One of the things I have observed in my many years in the crypto space is that ideology often trumps reality. Projects that have no plausible way of working continue trundling along as zombies for indefinite periods of time. Beliefs about how systems work or what end users want which are completely unfettered from reality drift endlessly on vibes.
A constant drumbeat of "replace the banks" and "number go up" provides a new coat of paint over past failures, only increasingly tired each time, like the negligent property manager of a 100 year old apartment building in New York putting yet one more coat of the thick white paint over all the wear and tear of the latest past tenant without actually fixing anything.
Normally I ignore this, thinking that time will heal all wounds and eventually the economic realities of multi-billion dollars valuations for chains with minimal user adoption will bring order to the current chaos. Markets are definitely not efficient in the short-term, but over the long-term they tend to find their way there, albeit often on winding and unpredictably strange paths.
Today, however, I cannot. Why? Because we are facing the sort of threat that actually could disrupt the industry, not in the good way, but in the regulatory capture that kills the technology in its infancy sort of way, or worse, total anarchy that leads to a crippling loss of trust.
Cypherpunk Utopia
I have a lot of sympathy for the original vision of crypto.
For those of you who were too young to really follow what was going on, 2008 was when the mask was torn off with regard to traditional finance. In the years leading up to the great credit crisis, banks were seen as unassailable paragons of the modern economy. Overbearing mothers wanted their children to be investment bankers, preferably at Goldman Sachs but some of the lesser lights like Lehman Brothers or Deutsche Bank would do if that was all that was within reach. It had, perhaps, eclipsed doctor as the best profession for their ambitions they expressed through their children.
Why? These firms were flying high. Profits were at record highs, glowing puff pieces were being written about the obviously eternal and enduring power of the new markets for property, and housing prices were going to go up, up, and away to the moon. Maybe literally, given we needed more fuel for subprime mortgages; I am sure someone considered securitizing property on the moon and lending against it with no credit checks.
Then the wheels came off.
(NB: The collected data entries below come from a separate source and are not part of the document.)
-- ==== Sys2Proof/Tests/Slice0.lean ====
section
/-! SUPPORT. The tests: a smoke test of WellFormed, decoding of words written from the patterns of 30_encoding.md, at most two steps
of each instruction with the results of spec/95_test_vectors.md, and for each statement with hypotheses a witness that meets
them. -/

namespace Sys2Proof.Tests

open Sys2Proof.Machine

set_option Elab.async false

/-! ### Helpers -/

/-- The machine of the spec's vectors: CLOCK_RATE 480, so P = 8, and the default font. -/
def vectors : State := { State.reset with config := { rateAbove60 := 420, font := Config.defaultFont } }

/-- One step on the word `w` placed at PC. -/
def run (w : Nat) (s : State) : Result := step (s.withFetchWord 16 w)

/-- What `f` sees of the next state. -/
def sees {α : Type} (f : State → α) : Result → Option α
  | .next t => some (f t)
  | .fault _ | .refused _ => none

/-- The cause of a crash and what `f` sees of the state it leaves. -/
def crashSees {α : Type} (f : State → α) : Result → Option (Nat × α)
  | .fault c => some (c.cause, f c.left)
  | .next _ | .refused _ => none

/-- Whether a next state was answered. -/
def completes : Result → Bool
  | .next _ => true
  | .fault _ | .refused _ => false

/-- Whether a crash was answered. -/
def crashes : Result → Bool
  | .fault _ => true
  | .next _ | .refused _ => false

theorem exists_next {r : Result} (h : completes r = true) : ∃ t, r = .next t := by
  cases r with
  | next t => exact ⟨t, rfl⟩
  | fault f => cases h
  | refused q => cases h

theorem exists_fault {r : Result} (h : crashes r = true) : ∃ f, r = .fault f := by
  cases r with
  | next t => cases h
  | fault f => exact ⟨f, rfl⟩
  | refused q => cases h

/-- The set pixels. -/
def pixels (s : State) : List (Nat × Nat) :=
  (List.finRange 64).flatMap (fun px =>
    ((List.finRange 32).filter (fun py => s.readPixel px py)).map (fun py => (px.val, py.val)))

/-! ### WellFormed: each check refuses an ill-formed term -/

theorem test_wellFormed_refuses_height_16 : (Instr.drwVxVyN 1 2 16).wellFormed = false := by decide

theorem test_wellFormed_accepts_height_15 : (Instr.drwVxVyN 1 2 15).wellFormed = true := by decide

/-! ### Decoding: every instruction, the words of 95_test_vectors.md part 2, in families -/

theorem test_decode_family_0 :
    decodeWord 0x00E0#16 = some (.cls) ∧
    decodeWord 0x00EE#16 = some (.ret) := by decide

theorem test_decode_jumps_and_calls :
    decodeWord 0x1204#16 = some (.jpNnn 0x204) ∧
    decodeWord 0x1FFF#16 = some (.jpNnn 0xFFF) ∧
    decodeWord 0x2204#16 = some (.callNnn 0x204) ∧
    decodeWord 0xBFFF#16 = some (.jpV0Nnn 0xFFF) := by decide

theorem test_decode_skips :
    decodeWord 0x3A7F#16 = some (.seVxKk 10 0x7F) ∧
    decodeWord 0x4B00#16 = some (.sneVxKk 11 0x00) ∧
    decodeWord 0x5AB0#16 = some (.seVxVy 10 11) ∧
    decodeWord 0x9AB0#16 = some (.sneVxVy 10 11) := by decide

theorem test_decode_immediates :
    decodeWord 0x600A#16 = some (.ldVxKk 0 0x0A) ∧
    decodeWord 0x7F01#16 = some (.addVxKk 15 0x01) ∧
    decodeWord 0xC10F#16 = some (.rndVxKk 1 0x0F) ∧
    decodeWord 0xA2F0#16 = some (.ldINnn 0x2F0) := by decide

theorem test_decode_family_8 :
    decodeWord 0x8AB0#16 = some (.ldVxVy 10 11) ∧
    decodeWord 0x8AB1#16 = some (.orVxVy 10 11) ∧
    decodeWord 0x8AB2#16 = some (.andVxVy 10 11) ∧
    decodeWord 0x8AB3#16 = some (.xorVxVy 10 11) ∧
    decodeWord 0x8AB4#16 = some (.addVxVy 10 11) ∧
    decodeWord 0x8AB5#16 = some (.subVxVy 10 11) ∧
    decodeWord 0x8A06#16 = some (.shrVx 10) ∧
    decodeWord 0x8AB7#16 = some (.subnVxVy 10 11) ∧
    decodeWord 0x8A0E#16 = some (.shlVx 10) := by decide

theorem test_decode_ignored_bits :
    decodeWord 0x5AB7#16 = some (.seVxVy 10 11) ∧
    decodeWord 0x9AB1#16 = some (.sneVxVy 10 11) ∧
    decodeWord 0x8AB6#16 = some (.shrVx 10) ∧
    decodeWord 0x8ABE#16 = some (.shlVx 10) := by decide

theorem test_decode_draw :
    decodeWord 0xD12F#16 = some (.drwVxVyN 1 2 15) ∧
    decodeWord 0xD000#16 = some (.drwVxVyN 0 0 0) := by decide

theorem test_decode_family_E :
    decodeWord 0xE29E#16 = some (.skpVx 2) ∧
    decodeWord 0xEFA1#16 = some (.sknpVx 15) := by decide

theorem test_decode_family_F_timers_and_keys :
    decodeWord 0xF107#16 = some (.ldVxDt 1) ∧
    decodeWord 0xF20A#16 = some (.ldVxK 2) ∧
    decodeWord 0xF015#16 = some (.ldDtVx 0) ∧
    decodeWord 0xF518#16 = some (.ldStVx 5) := by decide

theorem test_decode_family_F_index :
    decodeWord 0xF21E#16 = some (.addIVx 2) ∧
    decodeWord 0xF029#16 = some (.ldFVx 0) ∧
    decodeWord 0xF033#16 = some (.ldBVx 0) ∧
    decodeWord 0xF855#16 = some (.ldMemVx 8) ∧
    decodeWord 0xFF65#16 = some (.ldVxMem 15) := by decide

/-- Words of 95_test_vectors.md part 9. -/
theorem test_decode_unrecognized :
    ([0x0000#16, 0x00E1#16, 0x01E0#16, 0x010E#16, 0x0FFF#16, 0x8008#16, 0x8129#16, 0x800F#16, 0xE000#16, 0xE09F#16, 0xE1A0#16,
      0xF000#16, 0xF1FF#16, 0xF066#16, 0xF01D#16].all (fun w => (decodeWord w).isNone)) = true := by decide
More specifically, the wheels shot off the car like they'd each been fired out of a cannon at the same time the windows shattered, the engine caught fire, the roof ripped off to fly backwards into the distance, and the seat belts disintegrated into dust.
Everyone panicked. There were articles about the end of capitalism. There were protests of abjectly insane would-be hippies invading private parks in lower Manhattan to be angry about an internally inconsistent laundry list of gripes that ranged from completely justified (public bailouts of banks while executives rode off into the sunset with golden parachutes) to absolutely ridiculous (being mad at the very concept of money instead of… using the barter system, I guess?) to just plain silly (too many flavors of ice cream). For those of you who want to argue with me about this, I lived a few blocks from Zuccotti park and actually went and talked to the protestors.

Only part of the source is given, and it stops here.